Mere hype, given the high costs of Net
connections and Web page start-ups in the developing world? Gore
doesn't think so. If enough countries capitalize on this
opportunity, he said, "by the year 2010 we can triple the
number of people who can support their families."
Can we? Will we? The challenge is formidable…
The
Electronic Economy Will Force Change within Nation States.
The
modern nation state remains the most prevalent unit of governance
in the developed and the developing world. The concept has, in the
last 50 years, been extended rather than retracted. There are now
more than 200 hugely different nation states, with different legal
and regulatory systems, existing in the world. In this context, we
define a nation state as a coherent territory circumscribed by
defined borders over which the single national government has
legitimate jurisdiction. During its 200-year history, the nation
state has endured many changes. However, the advent of the
electronic economy is confronting the nation state, with
intimations of a future in which its relevance to its citizens and
enterprises will be challenged.
The apparatus of economic regulation and
taxation through which nation states operate was developed to
support and facilitate an industrial economy. That economy
produces tangible goods and location-bound services that are sold
and distributed within and between fixed borders. In that familiar
world of national and international trade, nation states have a
variety of tools at their disposal to achieve their economic ends:
They can levy tariffs on imports, raise taxes, protect consumers'
rights, punish economic criminals, set commercial standards, and
provide guarantees of monetary payment. Until recently, these
tools were supported by governments' majority control over
communications networks and information dissemination.

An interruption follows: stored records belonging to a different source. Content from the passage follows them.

/-! ### What keeps them in agreement -/

/-- Only engines, grants and claims are looked at. -/
theorem State.grantsOk.of_parts {s t : State} (h : s.grantsOk) (engines : t.engines = s.engines)
    (grants : t.grants = s.grants) (claims : t.claims = s.claims) : t.grantsOk := by
  have engine : ∀ e, t.engine e = s.engine e := fun e => by rw [State.engine, engines]; rfl
  have grant : ∀ e, t.grant e = s.grant e := fun e => by rw [State.grant, grants]; rfl
  have claimed : ∀ q, t.claimed q = s.claimed q := fun q => by rw [State.claimed, claims]; rfl
  constructor
  all_goals simp only [engine, grant, claimed]
  exacts [h.measuring, h.accepted, h.claim, h.onePerQuad, h.oneFilling]

/-- A grant that no engine measures under, taken away with its claim. -/
theorem State.grantsOk.drop {s t : State} (h : s.grantsOk) {e : EngineNo} {g : Grant} (hg : s.grant e = some g)
    (meas : ∀ f, (t.engine f).meas = if e = f then none else (s.engine f).meas)
    (grant : ∀ f, t.grant f = if e = f then none else s.grant f)
    (claimed : ∀ q, t.claimed q = if quadOf g.request.port = q then false else s.claimed q) : t.grantsOk := by
  have other : ∀ {f : EngineNo} {k : Grant}, t.grant f = some k → e ≠ f ∧ s.grant f = some k := by
    intro f k hk
    rw [grant] at hk
    split_ifs at hk with same
    exact ⟨same, hk⟩
  have held : ∀ {f : EngineNo} {m : Measurement}, (t.engine f).meas = some m → e ≠ f ∧ (s.engine f).meas = some m := by
    intro f m hm
    rw [meas] at hm
    split_ifs at hm with same
    exact ⟨same, hm⟩
  constructor
  · intro f m hm
    obtain ⟨same, hm⟩ := held hm
    obtain ⟨k, hk⟩ := h.measuring f m hm
    exact ⟨k, by rw [grant, if_neg same]; exact hk.1, hk.2⟩
  · intro f k hk acc
    obtain ⟨same, hk⟩ := other hk
    rw [meas, if_neg same]
    exact h.accepted f k hk acc
  · intro q
    rw [claimed]
    split_ifs with quad
    · refine ⟨nofun, fun ⟨f, k, hk, port⟩ => ?_⟩
      obtain ⟨same, hk⟩ := other hk
      exact absurd (h.onePerQuad e f g k hg hk (quad.trans port.symm)) same
    · rw [h.claim q]
      constructor
      · rintro ⟨f, k, hk, port⟩
        refine ⟨f, k, ?_, port⟩
        rw [grant, if_neg]
        · exact hk
        · rintro rfl
          rw [hg] at hk
          injection hk with hk
          exact quad (hk ▸ port)
      · rintro ⟨f, k, hk, port⟩
        exact ⟨f, k, (other hk).2, port⟩
  · intro f f' k k' hk hk'
    exact h.onePerQuad f f' k k' (other hk).2 (other hk').2
  · intro f f' m n k hm hn
    exact h.oneFilling f f' m n k (held hm).2 (held hn).2

/-- A release keeps them in agreement (R115). -/
theorem State.grantsOk.freed {s : State} (h : s.grantsOk) {e : EngineNo} {m : Measurement}
    (hm : (s.engine e).meas = some m) : (s.freed e m.holder).grantsOk := by
  obtain ⟨g, hg, port⟩ := h.grant_of_meas hm
  exact h.drop hg (fun f => s.freed_meas e f _) (fun f => s.freed_grant e f _) fun q => by
    rw [State.freed_claimed, port]

/-- The engine of a grant that is not accepted is free (R111). -/
theorem State.grantsOk.free_of_waiting {s : State} (h : s.grantsOk) {e : EngineNo} {g : Grant} (hg : s.grant e = some g)
    (waiting : g.accepted = false) : (s.engine e).meas = none := by
  cases hm : (s.engine e).meas with
  | none => rfl
  | some m =>
    obtain ⟨k, hk, acc, -⟩ := h.measuring e m hm
    rw [hg] at hk
    injection hk with hk
    rw [← hk, waiting] at acc
    cases acc

/-- So does a grant turned back (R112, R114). -/
theorem State.grantsOk.turnedBack {s : State} (h : s.grantsOk) {e : EngineNo} {g : Grant} (hg : s.grant e = some g)
    (waiting : g.accepted = false) : (s.turnedBack e g.request.port).grantsOk := by
  have free := h.free_of_waiting hg waiting
  refine h.drop hg (fun f => ?_) (fun f => s.turnedBack_grant e f _) fun q => s.turnedBack_claimed e _ q
  rw [State.turnedBack_meas]
  split_ifs with same
  · rw [← same, free]
  · rfl

/-- The request picked may be granted (R110). -/
theorem State.eligible_of_pick {s : State} {r : Request} (h : s.pickRequest = some r) : s.eligible r = true := by
  unfold State.pickRequest at h
  split at h
  · rename_i hf
    injection h with h
    subst h
    have found := List.find?_some hf
    simp only [Bool.and_eq_true] at found
    exact found.2
  · exact List.find?_some (p := fun r => s.eligible r) h

theorem State.eligible_iff (s : State) (r : Request) : s.eligible r = true ↔ s.grantable r := by
  simp [State.eligible, State.grantable]

/-- A grant is made to a request that waits in the list (R111). -/
theorem State.mem_of_pick {s : State} {r : Request} (h : s.pickRequest = some r) : r ∈ s.requests := by
  unfold State.pickRequest at h
  split at h
  · rename_i hf
    injection h with h
    subst h
    exact List.mem_of_find?_eq_some hf
  · exact List.mem_of_find?_eq_some h

/-- A grant made by the grant rule keeps them in agreement (R111). -/
theorem State.grantsOk.makeGrant {s : State} (h : s.grantsOk) {e : EngineNo} {r : Request}
    (free : s.freeEngine = some e) (pick : s.pickRequest = some r) : (s.makeGrant e r).grantsOk := by
  obtain ⟨noMeas, noGrant⟩ := State.isFree_of_freeEngine free
  obtain ⟨unclaimed, -⟩ := (s.eligible_iff r).mp (State.eligible_of_pick pick)
  have old : ∀ {f : EngineNo} {k : Grant}, (s.makeGrant e r).grant f = some k →
      e = f ∧ k = ⟨r, false⟩ ∨ s.grant f = some k := by
    intro f k hk
    rw [State.makeGrant_grant] at hk
    split_ifs at hk with same
    · injection hk with hk
      exact .inl ⟨same, hk.symm⟩
    · exact .inr hk
  have keep : ∀ {f : EngineNo} {k : Grant}, s.grant f = some k → (s.makeGrant e r).grant f = some k := by
    intro f k hk
    rw [State.makeGrant_grant, if_neg]
    · exact hk
    · rintro rfl
      rw [noGrant] at hk
      cases hk
  have clash : ∀ {f : EngineNo} {k : Grant}, s.grant f = some k → quadOf k.request.port ≠ quadOf r.port := by
    intro f k hk quad
    have claimed := (h.claim (quadOf r.port)).mpr ⟨f, k, hk, quad⟩
    rw [unclaimed] at claimed
    cases claimed
  constructor
  · intro f m hm
    obtain ⟨k, hk, rest⟩ := h.measuring f m hm
    exact ⟨k, keep hk, rest⟩
  · intro f k hk acc
    rcases old hk with ⟨rfl, rfl⟩ | hk
    · cases acc
    · exact h.accepted f k hk acc
  · intro q
    rw [State.makeGrant_claimed]
    split_ifs with quad
    · exact ⟨fun _ => ⟨e, ⟨r, false⟩, by rw [State.makeGrant_grant, if_pos rfl], quad⟩, fun _ => rfl⟩
    · rw [h.claim q]
      constructor
      · rintro ⟨f, k, hk, port⟩
        exact ⟨f, k, keep hk, port⟩
      · rintro ⟨f, k, hk, port⟩
        rcases old hk with ⟨rfl, rfl⟩ | hk
        · exact absurd port quad
        · exact ⟨f, k, hk, port⟩
  · intro f f' k k' hk hk' quad
    rcases old hk with ⟨rfl, rfl⟩ | hk
    · rcases old hk' with ⟨rfl, -⟩ | hk'
      · rfl
      · exact absurd quad.symm (clash hk')
    · rcases old hk' with ⟨rfl, rfl⟩ | hk'
      · exact absurd quad (clash hk)
      · exact h.onePerQuad f f' k k' hk hk' quad
  · exact h.oneFilling

theorem State.grantsOk.applyGrantRule {s : State} (h : s.grantsOk) : s.applyGrantRule.grantsOk :=
  State.applyGrantRule_keeps State.grantsOk (fun _ _ _ free pick ht => ht.makeGrant free pick) h

theorem State.grantsOk.release {s : State} (h : s.grantsOk) {e : EngineNo} {m : Measurement}
    (hm : (s.engine e).meas = some m) : (s.release e).grantsOk := by
  rw [h.release_eq hm]
  exact (h.freed hm).applyGrantRule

Because of the emergence of global
communications networks, the nation state is gradually losing
monopoly control of information and financial flows. Private
individuals and enterprises and groups now have the ability to
source, package, and transmit information in compressed time and
space. Through "digitization," currency, services, and
even some goods can be conveyed immediately, transacted invisibly
across the globe. Interactive networks are creating a new,
network-linked world without borders, in which many commercial
transactions are beyond the reach of national jurisdictions, laws,
and taxation systems. As a result, many of the economic
instruments and processes of the nation state need to be
reexamined in the light of these new challenges.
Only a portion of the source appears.